The main issue is that it's so mainstream, it strongarms standardization bodies making them ineffective.
Chromium is so mainstream that developers think developing for other browsers is irrelevant, even putting notices of deprecation for Safari and Firefox.
W3C is on the brink of irrelevancy, because if it works on Chromium, why bother with the others? if W3C cannot enforce the standard.
> Chromium is so mainstream that developers think developing for other browsers is irrelevant, even putting notices of deprecation for Safari and Firefox.
Hugging Face's spaces does this, throwing banners saying it only supports Chrome. Makes me throw up a little bit every time I have to switch over.
i kind of agree - although all of this does end up indirectly benefitting google. while the project is open source, they're the ones maintaining the project, and believing that they won't do anything they think they can get away with to grow their power and influence is extremely naive.
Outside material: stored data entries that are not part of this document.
/-- The duplex block beside its registers (17_duplex.md): the active die and whether it holds PEG, SB_STATE, the open
journal, the actions that wait no more, the cycles in flight, the host writes whose confirmation is not acknowledged
(with the number of the cycle that carries it) and those that R487 holds back, the bulk copy and the core memories it
took, whether the standby's registers stand at their Reset values since its DI (R12), the records of a take-over that the
accumulators have had, the packets (stream and SEQ) that the standby's pool lacks, the sequence numbers mirrored so far, the
bytes of MIRROR in the open cycle (R490), a PEG request (die and cause) and the cause of a switch-over under way, the heartbeats missed, the last PEG_KEEP pulse, the records
(stream and SEQ) that reached the active alone, the host's reads that wait for journaled writes (die, address, bytes;
R583). -/
structure Duplex where
  die : Nat := 0
  held : Bool := false
  sbState : Nat := 0
  acts : List Act := []
  firstAt : Option Nat := none
  performing : Bool := false
  due : List Act := []
  num : Nat := 0
  cycles : List Cycle := []
  unconf : List (Out × Option Nat) := []
  blocked : List Out := []
  bulk : Bool := false
  zcopy : SMap Nat := []
  fresh : Bool := false
  fed : List (Nat × Nat × Nat) := []
  lacks : List (Nat × Nat) := []
  mirror : List (Nat × Nat) := []
  mirrorUsed : Nat := 0
  req : Option (Nat × Nat) := none
  released : Bool := false
  switching : Nat := 0
  missed : Nat := 0
  keepAt : Nat := 0
  alone : List (Nat × Nat) := []
  reads : List (Nat × Nat × Nat) := []
  deriving DecidableEq, Repr

/-- The start-up of a Mortise die (R520, R521): REFCLK present, when its last supply was declared in range, step 1, the memory
fill and the PLL lock of step 2, step 4, step 5, step 6, the failures that hold it in BOOT, and the instant it left BOOT. -/
structure Boot where
  refclk : Bool := false
  fedAt : Option Nat := none
  s1 : Bool := false
  fill : Bool := false
  pll : Bool := false
  test : Bool := false
  bundles : Bool := false
  failTest : Bool := false
  failBundle : Bool := false
  doneAt : Option Nat := none
  deriving DecidableEq, Repr

/-- Entry to DORMANT and exit from it (R522 to R525): stage 0 none, 1 draining, 2 asleep, 3 waking; since when; the
cause of a SAFE that waits for the wake, or 0; the duty-cycled bents; the domains that are off, as kind and index of DOMAIN_POWERED. -/
structure Dorm where
  stage : Nat := 0
  since : Nat := 0
  safe : Nat := 0
  duty : List Nat := []
  off : List (Nat × Nat) := []
  deriving DecidableEq, Repr

/-- The instructions of the TAP (R548). -/
inductive TapIr where
  | bypass | idcode | samplePreload | extest | clamp | highz | intscan | zdebug
  deriving DecidableEq, Repr

/-- The TAP: its instruction and the values in the boundary register's update stage. -/
structure Tap where
  ir : TapIr := .idcode
  cells : List Bool := []
  deriving DecidableEq, Repr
if safari dies, firefox won't be far behind, and by then there's no way a fork of chromium will be able to "keep up" when google starts pushing chrome-only features, killing ad-blockers etc etc etc
(not sure if any of this matters, though. will there even be any real people left on the web in a 5 years?)
How has chrome abused there'd position? Generally from what I've seen most of their standards are sane and improve the web.
I was told they were breaking adblockers, using ublock lite which complies with the changes I don't notice a difference. And even this change I could have switched browsers it didn't break the web.
There's some pwa features only they support, and that's a feature I think could actually benefit me.
Chromium is in such position that their implementation of new elements and APIs set the de-facto standard for the Web and Safari and Firefox have to follow suit.
This overpowers the governing body (W3C), where they have to accept it and pretend they remain relevant.
A bit of history: When Internet Explorer was the dominant browser of the Internet, other browsers existed and their usage was in healthy proportion, among each other. People could choose whatever browser they wanted and be sure its browser engine was independent.
When Chromium/Chrome came in 2008, it changed the game to what we have today: 85% Chromium-based browsers, 8%-10% Safari/WebKit and 2%-3% Gecko-based browsers (Firefox)
Whatever Chromium does, others have to follow suit. The bulk of the userbase is there (unfortunately). No real choice exists for a governing body to effectively apply standards.
The ability to contribute and the rights granted by the license are two separate issues. Google isn't obligated to accept and is more than likely to reject patches that don't align with its incentives (reversal of recent anti-adblock changes, removal of telemetry/spyware, etc.)